Mechanical stress induced by contractions constantly threatens the integrity of muscle Z-disc, a crucial force-bearing structure in striated muscle. The PDZ-LIM proteins have been proposed to function as adaptors in transducing mechanical signals to preserve the Z-disc structure, however the underlying mechanisms remain poorly understood. Here, we show that LDB3, a well-characterized striated muscle PDZ-LIM protein, modulates mechanical stress signaling through interactions with the mechanosensing domain in filamin C, its chaperone HSPA8, and PKCα in the Z-disc of skeletal muscle. Studies of Ldb3^Ala165Val/+ mice indicate that the myopathy-associated LDB3 p.Ala165Val mutation triggers early aggregation of filamin C and its chaperones at muscle Z-disc before aggregation of the mutant protein. The mutation causes protein aggregation and eventually Z-disc myofibrillar disruption by impairing PKCα and TSC2-mTOR, two important signaling pathways regulating protein stability and disposal of damaged cytoskeletal components at a major mechanosensor hub in the Z-disc of skeletal muscle.

Fig. 1. Generation and phenotyping of Ldb3^Ala165Val/+ mice.
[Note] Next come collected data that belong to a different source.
-- ==== Sys2Proof/Tests/Witnesses.lean ====
section
/-! SUPPORT. For every clause of a statement that has hypotheses, a state and operands that meet all of them together. The theorem
`wit_<Name>_<path>` is about the clause of Obligations.<Name> at that path, counting the parts of its conjunctions from 0. -/

namespace Sys2Proof.Tests.Witnesses

open Sys2Proof.Machine

set_option maxRecDepth 100000

def S0 : State := State.reset

def qd (op : Nat) : Desc :=
  { addr := 64, opcode := op, version := 1, tag := 5, eng := 0, mask := 3, acc := 2, mode := 0, group := 0, accMode := 0, limit := 0,
    resident := false, after := false, dir := false, tiller := 0, cs := 4096, rows := 8, cols := 16, len64 := 0, waitSem := 0, waitCnt := 0,
    sigSem := 0, sigCnt := 0, scope := 0, operand := 0 }
/-- Core 0 runs. -/
def Srun : State := S0.wr (corePg 0) CORE.STAT_STATE 1
/-- Core 0 runs with a descriptor at the head of queue `q`. -/
def Sq (q : Nat) (d : Desc) : State := Srun.enqueue 0 q d
/-- Tile 0 and 1 of engine 0 of core 0 are in service with resident rows. -/
def serve (s : State) : State :=
  (List.range 2).foldl (fun s t => ((s.wr (tilePg 0 0 t) TILE.STAT_IN_SERVICE 1).wr (engPg 0 0) (ENG.BANK_STATE_STATE (bkey t 0)) 2).wr (engPg 0 0) (ENG.BANK_STATE_ROWS (bkey t 0)) 8) s
def qv : Vec :=
  { tag := 5, named := 0, mode := 0, cols := 16, dynMax := 0, dynEn := false, reissueEn := false, elems := [10, -3, 127, 0, 0, 0, 0, 0], poisonRows := [],
    forced := false, planned := false, reissue := false, reissued := false, driven := [], routed := [], passes := [], splits := [], cur := none,
    curStart := 0, budget := 64, budgetOut := false, clipped := 0, ovf := false, bank := 0, two := false, img := 0, oset := OSet.empty, out := [],
    finished := false, reduced := false }
def addVec (s : State) (t : Nat) (v : Vec) : State := s.modTile 0 0 t (fun x => { x with vecs := x.vecs ++ [v] })
def addEOp (s : State) (o : EngOp) : State := s.addOp 0 0 o

theorem wit_TileRegisterWritesAndReset_0_0 :
    ∃ (s : State) (c e t v : Nat), s.lets (.tileCfgWrite c e t v) ∧ bit v (3 + s.computeBank c e t) = s.rdB (tilePg c e t) (sliceF
      (s.computeBank c e t)) :=
  ⟨S0, 0, 0, 0, 0x65, lets_of_check (by decide), by decide⟩

theorem wit_TileRegisterWritesAndReset_0_1 :
    ∃ (s : State) (c e t v : Nat), s.lets (.tileCfgWrite c e t v) ∧ bit v (3 + s.computeBank c e t) ≠ s.rdB (tilePg c e t) (sliceF
      (s.computeBank c e t)) :=
  ⟨S0, 0, 0, 0, 0x8, lets_of_check (by decide), by decide⟩

theorem wit_TileRegisterWritesAndReset_0_2 :
    ∃ (s : State) (c e t i v : Nat), s.lets (.colmapWrite c e t i v) ∧ s.rdB (tilePg c e t) TILE.CTRL_ENABLE = false ∧ (s.tile c e
      t).disablePending = false :=
  ⟨(S0.wr (tilePg 0 0 0) TILE.CTRL_ENABLE 0), 0, 0, 0, 1, 0x80010005, lets_of_check (by decide), by decide, by decide⟩

theorem wit_TileRegisterWritesAndReset_0_3 :
    ∃ (s : State) (c e t i v : Nat), s.lets (.colmapWrite c e t i v) ∧ s.rdB (tilePg c e t) TILE.CTRL_ENABLE = true :=
  ⟨S0, 0, 0, 0, 1, 0x80010005, lets_of_check (by decide), by decide⟩

theorem wit_TileRegisterWritesAndReset_0_4 :
    ∃ (s : State) (c e t : Nat), s.lets (.tileEnableWrite c e t false) ∧ s.rdB (tilePg c e t) TILE.CTRL_ENABLE = true :=
  ⟨S0, 0, 0, 0, lets_of_check (by decide), by decide⟩

theorem wit_TileRegisterWritesAndReset_0_5 :
    ∃ (s : State) (c e t : Nat), s.lets (.tileDisableEffect c e t) ∧ (s.tile c e t).disablePending = true ∧ (∀ (v : Vec), v ∈
      (s.tile c e t).vecs → v.finished = true) :=
  ⟨(S0.modTile 0 0 0 (fun x => { x with disablePending := true })), 0, 0, 0, lets_of_check (by decide), by decide, by decide⟩

theorem wit_TileRegisterWritesAndReset_1_0 :
    ∃ (s : State) (c e t : Nat), s.lets (.tileReset c e t) :=
  ⟨(addVec (addEOp (Sq 0 (qd 0x10)) (EngOp.new (qd 0x10) [0,1] [])) 0 qv), 0, 0, 0, lets_of_check (by decide)⟩

theorem wit_TileRegisterWritesAndReset_1_1 :
    ∃ (s : State) (c e t : Nat), s.lets (.tileResetEnd c e t) ∧ (s.tile c e t).resetAt ≠ none :=
  ⟨(S0.modTile 0 0 0 (fun x => { x with resetAt := some 0 })), 0, 0, 0, lets_of_check (by decide), by decide⟩

theorem wit_VectorsArePlannedAndDelivered_0_0 :
    ∃ (s : State) (c e t : Nat) (v : Vec), s.vecTile c e v.tag v.named = t ∧ s.lets (.vectorPlan c e t) ∧ s.plannable c e t false =
      some v ∧ s.dynOn c e v = false :=
  ⟨(addVec (serve Srun) 0 qv), 0, 0, 0, qv, by decide, lets_of_check (by decide), by decide, by decide⟩

def qr : Vec := { qv with reissue := true }

theorem wit_VectorsArePlannedAndDelivered_0_1 :
    ∃ (s : State) (c e t : Nat) (v : Vec), s.vecTile c e v.tag v.named = t ∧ s.lets (.vectorReissue c e t) ∧ s.plannable c e t true
      = some v :=
  ⟨(addVec (serve Srun) 0 qr), 0, 0, 0, qr, by decide, lets_of_check (by decide), by decide⟩

def qp : Vec := { qv with planned := true, driven := [10, -3, 7, 0], passes := [⟨true, [0, 2], false⟩] }

theorem wit_VectorsArePlannedAndDelivered_1 :
    ∃ (s : State) (c e t : Nat) (dev : List Int) (v : Vec) (p : Pass) (rows lanes : List Nat), s.lets (.passEnd c e t dev) ∧
      s.vecTile c e v.tag v.named = t ∧ s.runnable c e t = some v ∧ v.next = some (p, 0, rows, lanes) :=
  ⟨(addVec (serve Srun) 0 qp), 0, 0, 0, [], qp, ⟨true, [0, 2], false⟩, [0, 2], (List.range 256), lets_of_check (by decide), by
    decide, by decide, by decide⟩

theorem wit_BanksAreWrittenAndReleased_0 :
    ∃ (s : State) (c e : Nat) (d : Desc), s.lets (.bankWrite c e) ∧ s.issuable c e 32 = some d :=
  ⟨(serve (Sq 0 (qd 0x20))), 0, 0, (qd 0x20), lets_of_check (by decide), by decide⟩

def qw (k : WriteKind) : BankWr := ⟨k, 8, 4096, true, 1, 5, false, 0⟩

def Sw (k : WriteKind) (b : Nat) : State := S0.modTile 0 0 0 (fun x => x.modBank b (fun y => { y with wr := some (qw k) }))

theorem wit_BanksAreWrittenAndReleased_1 :
    ∃ (s : State) (c e t b : Nat) (w : BankWr), s.lets (.bankWriteDone c e t b) ∧ ((s.tile c e t).bank b).wr = some w ∧ w.kind =
      WriteKind.fill :=
  ⟨(Sw .fill 1), 0, 0, 0, 1, (qw .fill), lets_of_check (by decide), by decide, by decide⟩

theorem wit_BanksAreWrittenAndReleased_2 :
    ∃ (s : State) (c e v : Nat), s.lets (.bankRelease c e v) ∧ field v 0 5 ≤ 16 ∧ s.computeBank c e (field v 0 5) ≠ field v 8 1 ∧
      s.rdB (engPg c e) (ENG.BANK_STATE_WRITING (bkey (field v 0 5) (field v 8 1))) = false :=
  ⟨(serve S0), 0, 0, 0x110, lets_of_check (by decide), by decide, by decide, by decide⟩

theorem wit_BanksAreWrittenAndReleased_3 :
    ∃ (s : State) (c e v : Nat), s.lets (.bankRelease c e v) ∧ s.computeBank c e (field v 0 5) = field v 8 1 :=
  ⟨(serve S0), 0, 0, 0x0, lets_of_check (by decide), by decide⟩

theorem wit_BankSwapsExchangeComputeAndIdle_0 :
    ∃ (s : State) (c e : Nat) (d : Desc), s.lets (.bankSwap c e) ∧ s.issuable c e 33 = some d :=
  ⟨(serve (Sq 0 (qd 0x21))), 0, 0, (qd 0x21), lets_of_check (by decide), by decide⟩

def o21 (j : Bool) : EngOp := { EngOp.new (qd 0x21) [0] [leftCode 0 0] with judged := j }

def Sgood : State := (serve Srun).wr (engPg 0 0) (ENG.BANK_STATE_STATE (bkey 0 1)) 2

theorem wit_BankSwapsExchangeComputeAndIdle_1 :
    ∃ (s : State) (c e : Nat) (o : EngOp), s.lets (.bankSwapJudge c e) ∧ List.find? (fun q => q.d.opcode == 33 && !q.judged) (s.eng
      c e).ops = some o ∧ swapWaits (s.eng c e).ops o = false ∧ (∀ (k : Nat), k ∈ o.left → s.swapBad c e (k / 32) = false) :=
  ⟨(addEOp Sgood (o21 false)), 0, 0, (o21 false), lets_of_check (by decide), by decide, by decide, by decide⟩

theorem wit_BankSwapsExchangeComputeAndIdle_2 :
    ∃ (s : State) (c e : Nat) (o : EngOp), s.lets (.bankSwapJudge c e) ∧ List.find? (fun q => q.d.opcode == 33 && !q.judged) (s.eng
      c e).ops = some o ∧ swapWaits (s.eng c e).ops o = false ∧ (∃ k, k ∈ o.left ∧ s.swapBad c e (k / 32) = true) ∧ coreState s c =
      1 :=
  ⟨(addEOp (serve Srun) (o21 false)), 0, 0, (o21 false), lets_of_check (by decide), by decide, by decide, by decide, by decide⟩

theorem wit_BankSwapsExchangeComputeAndIdle_3 :
    ∃ (s : State) (c e t : Nat) (o : EngOp), s.lets (.bankSwapEffect c e t) ∧ List.find? (fun q => q.d.opcode == 33 && q.left.any
      fun k => k / 32 == t) (s.eng c e).ops = some o ∧ o.judged = true ∧ (s.tile c e t).splitting = false ∧ (∀ (v : Vec), v ∈
      (s.tile c e t).vecs → v.finished = true) ∧ s.computeBank c e t < 2 :=
  ⟨(addEOp Sgood (o21 true)), 0, 0, 0, (o21 true), lets_of_check (by decide), by decide, by decide, by decide, by decide, by
    decide⟩

theorem wit_RefreshAndWearMovesKeepTheirOrder_0_0 :
    ∃ (s : State) (c e t b : Nat), s.lets (.refreshRow c e t b) ∧ s.bankState c e t b = 2 ∧ ((s.tile c e t).bank b).wr = none ∧
      s.bankRows c e t b ≠ 0 ∧ s.refreshHeld c e t = false ∧ s.computeBank c e t ≠ b :=
  ⟨((serve S0).wr (tilePg 0 0 0) TILE.CFG_COMPUTE_BANK 1), 0, 0, 0, 0, lets_of_check (by decide), by decide, by decide, by decide,
    by decide, by decide⟩

theorem wit_RefreshAndWearMovesKeepTheirOrder_0_1 :
    ∃ (s : State) (c e t b : Nat), s.lets (.refreshRow c e t b) ∧ s.bankState c e t b = 2 ∧ ((s.tile c e t).bank b).wr = none ∧
      s.bankRows c e t b ≠ 0 ∧ s.refreshHeld c e t = false ∧ s.computeBank c e t = b ∧ ((s.tile c e t).bank b).due = none :=
  ⟨(serve S0), 0, 0, 0, 0, lets_of_check (by decide), by decide, by decide, by decide, by decide, by decide, by decide⟩

theorem wit_RefreshAndWearMovesKeepTheirOrder_0_2 :
    ∃ (s : State) (c e t r : Nat), s.lets (.refreshSlot c e t) ∧ ((s.tile c e t).bank (s.computeBank c e t)).due = some r ∧ (s.tile
      c e t).splitting = false ∧ s.refreshHeld c e t = false :=
  ⟨((serve S0).modTile 0 0 0 (fun x => { x with bankA := { x.bankA with due := some 7, sweep := 7 } })), 0, 0, 0, 7, lets_of_check
    (by decide), by decide, by decide, by decide⟩

def Swear : State := (serve S0).wr (engPg 0 0) ENG.WEAR_CTRL_ENABLE 1

theorem wit_RefreshAndWearMovesKeepTheirOrder_1_0 :
    ∃ (s : State) (c e t : Nat), s.lets (.wearMoveStart c e t) ∧ s.coreStopped c = false ∧ s.rdB (engPg c e) ENG.WEAR_CTRL_ENABLE =
      true ∧ s.bankState c e t (s.computeBank c e t) = 2 ∧ s.bankState c e t (1 - s.computeBank c e t) = 0 ∧ (s.tile c e
      t).lastWear = none ∧ ((s.tile c e t).bank (1 - s.computeBank c e t)).wr = none ∧ (s.tile c e t).resetAt = none ∧ (s.tile c e
      t).wearPhase = 0 ∧ (s.eng c e).fillFor = none ∧ (s.eng c e).rot.phase = RotPhase.idle ∧ s.rd (tilePg c e 16)
      TILE.STAT_STANDIN_FOR ≠ t :=
  ⟨Swear, 0, 0, 0, lets_of_check (by decide), by decide, by decide, by decide, by decide, by decide, by decide, by decide, by
    decide, by decide, by decide, by decide⟩

theorem wit_RefreshAndWearMovesKeepTheirOrder_1_1 :
    ∃ (s : State) (c e t : Nat) (w : BankWr), s.lets (.wearMoveWriteDone c e t) ∧ s.computeBank c e t < 2 ∧ ((s.tile c e t).bank (1
      - s.computeBank c e t)).wr = some w ∧ w.kind = WriteKind.wear ∧ (s.tile c e t).wearPhase = 1 :=
  ⟨((serve (Sw .wear 1)).modTile 0 0 0 (fun x => { x with wearPhase := 1 })), 0, 0, 0, (qw .wear), lets_of_check (by decide), by
    decide, by decide, by decide, by decide⟩

theorem wit_RefreshAndWearMovesKeepTheirOrder_1_2 :
    ∃ (s : State) (c e t : Nat), s.lets (.wearMoveSwap c e t) ∧ s.computeBank c e t < 2 ∧ (s.tile c e t).wearPhase = 2 ∧ (s.tile c
      e t).vecs = [] :=
  ⟨((serve S0).modTile 0 0 0 (fun x => { x with wearPhase := 2 })), 0, 0, 0, lets_of_check (by decide), by decide, by decide, by
    decide⟩

theorem wit_MatrixCommandsIssue_0 :
    ∃ (s : State) (c e : Nat) (d : Desc), (∀ (t : Nat), t ∈ maskTiles d.mask → s.tileWaits c e t = false ∧ s.tileServes c e t =
      true ∧ ∀ (q : Nat), q ∈ maskTiles d.mask → s.twoSlice c e (s.physTile c e t) (s.computeBank c e (s.physTile c e t)) =
      s.twoSlice c e (s.physTile c e q) (s.computeBank c e (s.physTile c e q))) ∧ d.acc < 64 ∧ s.rdB (engPg c e) (ENG.ACC_TILE_BUSY
      d.acc) = false ∧ s.worstAge c e (maskTiles d.mask) ≤ s.intervalUs c e ∧ s.rd (engPg c e) ENG.REFRESH_CTRL_STALE_LIMIT ≠ 0 ∧
      s.sideBad c d.sideOff = false ∧ s.lets (.mvm c e) ∧ s.issuable c e 16 = some d :=
  ⟨(serve (Sq 0 (qd 0x10))), 0, 0, (qd 0x10), by decide, by decide, by decide, by decide, by decide, by decide, lets_of_check (by
    decide), by decide⟩

theorem wit_MatrixCommandsIssue_1 :
    ∃ (s : State) (c e : Nat) (d : Desc), (∀ (t : Nat), t ∈ maskTiles d.mask → s.tileWaits c e t = false ∧ s.tileServes c e t =
      true ∧ ∀ (q : Nat), q ∈ maskTiles d.mask → s.twoSlice c e (s.physTile c e t) (s.computeBank c e (s.physTile c e t)) =
      s.twoSlice c e (s.physTile c e q) (s.computeBank c e (s.physTile c e q))) ∧ d.acc < 64 ∧ s.rdB (engPg c e) (ENG.ACC_TILE_BUSY
      d.acc) = false ∧ s.worstAge c e (maskTiles d.mask) ≤ s.intervalUs c e ∧ s.rd (engPg c e) ENG.REFRESH_CTRL_STALE_LIMIT ≠ 0 ∧
      s.sideBad c d.sideOff = false ∧ s.lets (.mvmAcc c e) ∧ s.issuable c e 17 = some d :=
  ⟨(serve (Sq 0 (qd 0x11))), 0, 0, (qd 0x11), by decide, by decide, by decide, by decide, by decide, by decide, lets_of_check (by
    decide), by decide⟩

def o10 : EngOp := { EngOp.new (qd 0x10) [0] [] with groups := [[0]] }

def qf : Vec := { qv with planned := true, finished := true, driven := [10], out := [⟨1, false, false, List.replicate 256 ⟨5, false, false⟩⟩] }

theorem wit_MatrixCommandsFinish_0 :
    ∃ (s : State) (c e : Nat) (o : EngOp) (g : List Nat) (rest : List (List Nat)), s.lets (.groupReduce c e) ∧ List.find?
      (s.opReady c e) (s.eng c e).ops = some o ∧ o.groups = g :: rest ∧ o.d.acc < 64 :=
  ⟨(addVec (addEOp (serve Srun) o10) 0 qf), 0, 0, o10, [0], [], lets_of_check (by decide), by decide, by decide, by decide⟩

def o10g : EngOp := { o10 with groups := [], thresherDone := true }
a Knock-in of the p.Ala165Val mutation in exon 6 (blue) of the mouse Ldb3 gene. Residual loxP site post-Cre recombination is seen in intron 6 (orange triangle). b Sanger sequence shows the heterozygous C > T mutation changing the codon GCT (Ala) to GTT (Val). c Immunoblotting analysis (blot and dot plot) of the LDB3 isoforms expression relative to β−actin in the vastus muscle of 8-month-old Ldb3^Ala165Val/+ mice (blue) and Ldb3^+/+ littermates (red). n = 4 each, represents triplicate assay. d Dot plot comparing maximum all paws grip force of five pulls per mouse normalized to body weight (g/g) between Ldb3^Ala165Val/+ mice (blue) and Ldb3^+/+ littermates (red) at 3, 6, and 9 months of age. Mean ± SEM: 9.2 ± 0.3 g/g versus 10.7 ± 0.3 g/g at 3 months, 6.9 ± 0.3 g/g versus 10.4 ± 0.3 g/g at 6 months, and 6.5 ± 0.2 g/g versus 7.9 ± 0.3 g/g at 9 months; n = 10–13 Ldb3^Ala165Val/+ mice and n = 8–10 Ldb3^+/+ mice per age group. The two-way ANOVA Bonferroni’s multiple comparisons test significant p values between groups are shown. e Dot plot shows maximal isometric force (mN/mm²) generated by the extensor digitorum longus muscle of 6-month-old male Ldb3^Ala165Val/+ mice (blue) versus Ldb3^+/+ littermates (red) against stimulation frequencies (Hz). Mean ± SEM: 148 ± 5 mN/mm² versus 187 ± 3 mN/mm²; 160 Hz; n = 4 Ldb3^Ala165Val/+ mice and n = 3 Ldb3^+/+ mice. The two-way ANOVA Bonferroni’s multiple comparisons test significant p values between groups are shown. f Dot plot shows the maximum holding impulse (N*s) in the four-limb wire grid holding test in 9-month-old male Ldb3^Ala165Val/+ mice and Ldb3^+/+ littermates. Mean ± SEM: 32 ± 4 N*s versus 81 ± 8 N*s; n = 9 Ldb3^Ala165Val/+ mice and n = 7 Ldb3^+/+ mice. Male mice were used in these tests as female mice showed intra- and inter-group variability. The two-tailed unpaired t-test comparison significance between groups is shown. *p < 0.05, **p < 0.01, ****p < 0.0001. The error bars in dot plots represent Mean (SEM).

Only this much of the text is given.